AUDIO DRAMA
Dirk Gently's Holistic Detective Agency

Author: Douglas Adams
Starring: Harry Enfield, Olivia Colman, Billy Boyd and Andrew Sachs
BBC Audio
RRP: 15.99
ISBN: 978 1 4056 7743 1
Available 08 November 2007


Gordon Way has been murdered and the innocent Richard MacDuff stands accused. Of course Gordon knows that Richard is not to blame; at least his invisible spirit does. However, communicating with anyone living proves more than tricky. Without being officially asked, private detective Dirk Gently (who is more used to dealing with missing cats) takes on the case. Dirk believes in the holistic interconnectedness of all things, and it's a good job he does, because before long he finds himself having to piece together the bizarre events of a seemingly impossible conjuring trick, a Cambridge professor who has been around for far too long, an electric monk searching for its horse (which turns up in a bathroom), a vindictive spirit and a spaceship. And to make matters worse, the fate of the universe is in his hands. Not bad for someone dragged out of Cambridge University by the police, and who can't even pay his long-suffering secretary...

The various media of The Hitchhiker's Guide to the Galaxy have made Douglas Adams a big name in literature, and particularly readers of science fiction and fantasy. Dirk Maggs, adapter, producer and director of this first Dirk Gently adventure, himself is no stranger to these genres. Having already adapted books three to five of the Hitchhiker trilogy in five parts, he now turns his experienced hand to the even more arduous task of dramatising Dirk Gently for BBC Radio 4. To my mind this would have been difficult because the novel contains many descriptive passages which needed to be made into character dialogue to avoid the obvious inclusion of a narrator. Therefore, we now have a speaking electric monk (which at times seems to pay homage to Marvin the paranoid android), and we have some verbal interaction from the ghost of Gordon Way.

The voice acting is considerably better than expected, bearing in mind certain fan base gripes about the choices. Andrew Sachs's Professor Chronotis I particularly enjoyed, along with Billy Boyd's Richard MacDuff and Toby Longworth's Electric Monk. Harry Enfield appears to play himself in the role of Dirk Gently, which is fine. The sound design and effects are top-notch, as we have come to expect from a Maggs production, but the music should be singled out for hitting all the right moods for each scene. The title music is fabulous, inspiring mystery and melancholia (at least in this reviewer).

So what do we have when we collect together an electric monk, a professor of chronology, a wandering spirit, and much more?
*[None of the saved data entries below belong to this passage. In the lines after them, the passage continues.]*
theorem witness_OnlyAWholeTransferControlWriteStartsABurst :
    (burstState 1 [0xA1] [0x5A]).cfg.tcrXchBit = 31 ∧
    nextOf (access (burstState 1 [0xA1] [0x5A]) 0x1C08 0x80000000) (fun t =>
      .exchange 0xA1 0x5A ∈ t.history.drop (burstState 1 [0xA1] [0x5A]).history.length) ∧
    nextOf (access (burstState 2 [0xA1] [0x5A]) 0x1C08 0x80000000) (fun t =>
      .diag .spi .burstMismatch 0x008 (.lengths 2 1) ∈ t.history.drop 0) ∧
    nextOf (access (burstState 0 [0xA1] [0x5A]) 0x1C08 0x80000000) (fun t =>
      .diag .spi .burstZero 0x008 (.length 0) ∈ t.history.drop 0) := by decide

/-- Two states that differ in GCR, in MBC[31:24], in the width of the write and in the rest of the written value. -/
theorem witness_BurstReadsOnlyLengthQueuesAndStartBit :
    (burstState 1 [1] [2]).spi.mbc.toNat % 2 ^ 24 = (otherBurstState 1 [1] [2]).spi.mbc.toNat % 2 ^ 24 ∧
    (burstState 1 [1] [2]).spi.tx = (otherBurstState 1 [1] [2]).spi.tx ∧
    (burstState 1 [1] [2]).spi.rx = (otherBurstState 1 [1] [2]).spi.rx ∧
    (sliceLow .b4 0x80000000).getLsbD (burstState 1 [1] [2]).cfg.tcrXchBit
      = (sliceLow .b4 0xFFFFFFFF).getLsbD (otherBurstState 1 [1] [2]).cfg.tcrXchBit ∧
    (burstState 1 [1] [2]).history = (otherBurstState 1 [1] [2]).history ∧
    (burstState 1 [1] [2]).script = (otherBurstState 1 [1] [2]).script ∧
    (burstState 1 [1] [2]).spi ≠ (otherBurstState 1 [1] [2]).spi := by decide

/-- A core that is found and one that is not, with and without a failure: `test_reset_core` runs the four. -/
theorem witness_ResetControlWriteStartsTheCore :
    (0xFFFFFFFF : Word) ≠ 0 ∧ (0 : Word) = 0 ∧
    Drawn (cpucfgState .base [some ⟨true⟩] [.err] []).script.lookups (some ⟨true⟩) [] ∧
    Drawn (cpucfgState .base [] [] []).script.lookups none [] :=
  ⟨by decide, rfl, .inl rfl, .inr ⟨rfl, rfl⟩⟩

theorem witness_R40RegistersAreStorage :
    (cpucfgState .r40 [] [] []).cfg.variant = .r40 ∧ (∀ n, R40Reg.pwrupCfg 5 ≠ .psw n) := by decide

theorem witness_PowerSwitchWrite :
    (cpucfgState .r40 [] [] [.err]).cfg.variant = .r40 ∧ (0x1FF : Word) ≠ 0x000000FF ∧ (0 : Word) ≠ 0x000000FF ∧
    Drawn (cpucfgState .r40 [] [] [.err]).script.powerOffs PowerResult.err [] :=
  ⟨by decide, by decide, by decide, .inl rfl⟩

theorem witness_PowerSwitchOffThenOnRequestsOnce :
    (testConfig .r40).wf = true ∧ (testConfig .r40).variant = .r40 ∧
    ({ cpucfgState .r40 [] [] [.ok] with pending :=
      [.access (cpucfgWrite (r40Offset (testConfig .r40).r40Layout (.psw 3)) 0xFF),
       .access (cpucfgWrite (r40Offset (testConfig .r40).r40Layout (.psw 3)) 0)] }).pending =
      .access ⟨0x9D50, 0xFF⟩ :: .access ⟨0x9D50, 0⟩ :: [] := by decide

theorem witness_ResetOfSpi :
    ({ spiState [1] [2] with pending := [.reset .spi] }).pending = .reset .spi :: [] := by decide

theorem witness_ResetOfCpucfg :
    ({ cpucfgState .r40 [] [] [] with pending := [.reset .cpucfg] }).pending = .reset .cpucfg :: [] ∧
    (cpucfgState .r40 [] [] []).cfg.variant = .r40 ∧ (cpucfgState .base [] [] []).cfg.variant = .base := by decide

theorem witness_ResetIsIdempotentAndForgets :
    (spiState [1] [2]).cfg = (spiState [3, 4] []).cfg ∧ (spiState [1] [2]).spi.Good (spiState [1] [2]).cfg ∧
    (spiState [3, 4] []).spi.Good (spiState [3, 4] []).cfg ∧ (cpucfgState .r40 [] [] []).cfg.variant = .r40 :=
  ⟨by decide, ⟨by decide, by decide, by decide, by decide, by decide, by decide, by decide⟩,
   ⟨by decide, by decide, by decide, by decide, by decide, by decide, by decide⟩, by decide⟩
Well, even after listening to it I'm not entirely sure. It's not a comfortable experience, as you're made to work for your payoff. This is not so much the fault of this audio piece as it is the mind of Douglas Adams himself. Being such a visionary, Adams' novel is teeming with a multitude of unrelated ideas, thoughts and opinions. Therefore, the utmost concentration is required to follow the plot.

Much as the liner notes say differently, I do think Dirk Gently's Holistic Detective Agency works better in book form; you can read certain passages slowly as required, whereas an audio dramatisation of this nature has to motor along, making it difficult to absorb everything at once. Playing in the car or wandering around at home simply doesn't work; you need to lie-down, close your eyes and be transported. Even then you are rewarded when listening to the whole again. Dirk Maggs deserves much credit for turning a veritable cornucopia of events into a cohesive piece.

This first Dirk Gently adventure might fail to grab a casual mainstream listening audience, but it will most definitely appeal to Hitchhiker fans, readers of surreal fantasy and of course followers of Douglas Adams. I do remember enjoying the second Gently book, The Long, Dark Teatime of the Soul, rather more than the first, so I look forward to the broadcast of that adaptation.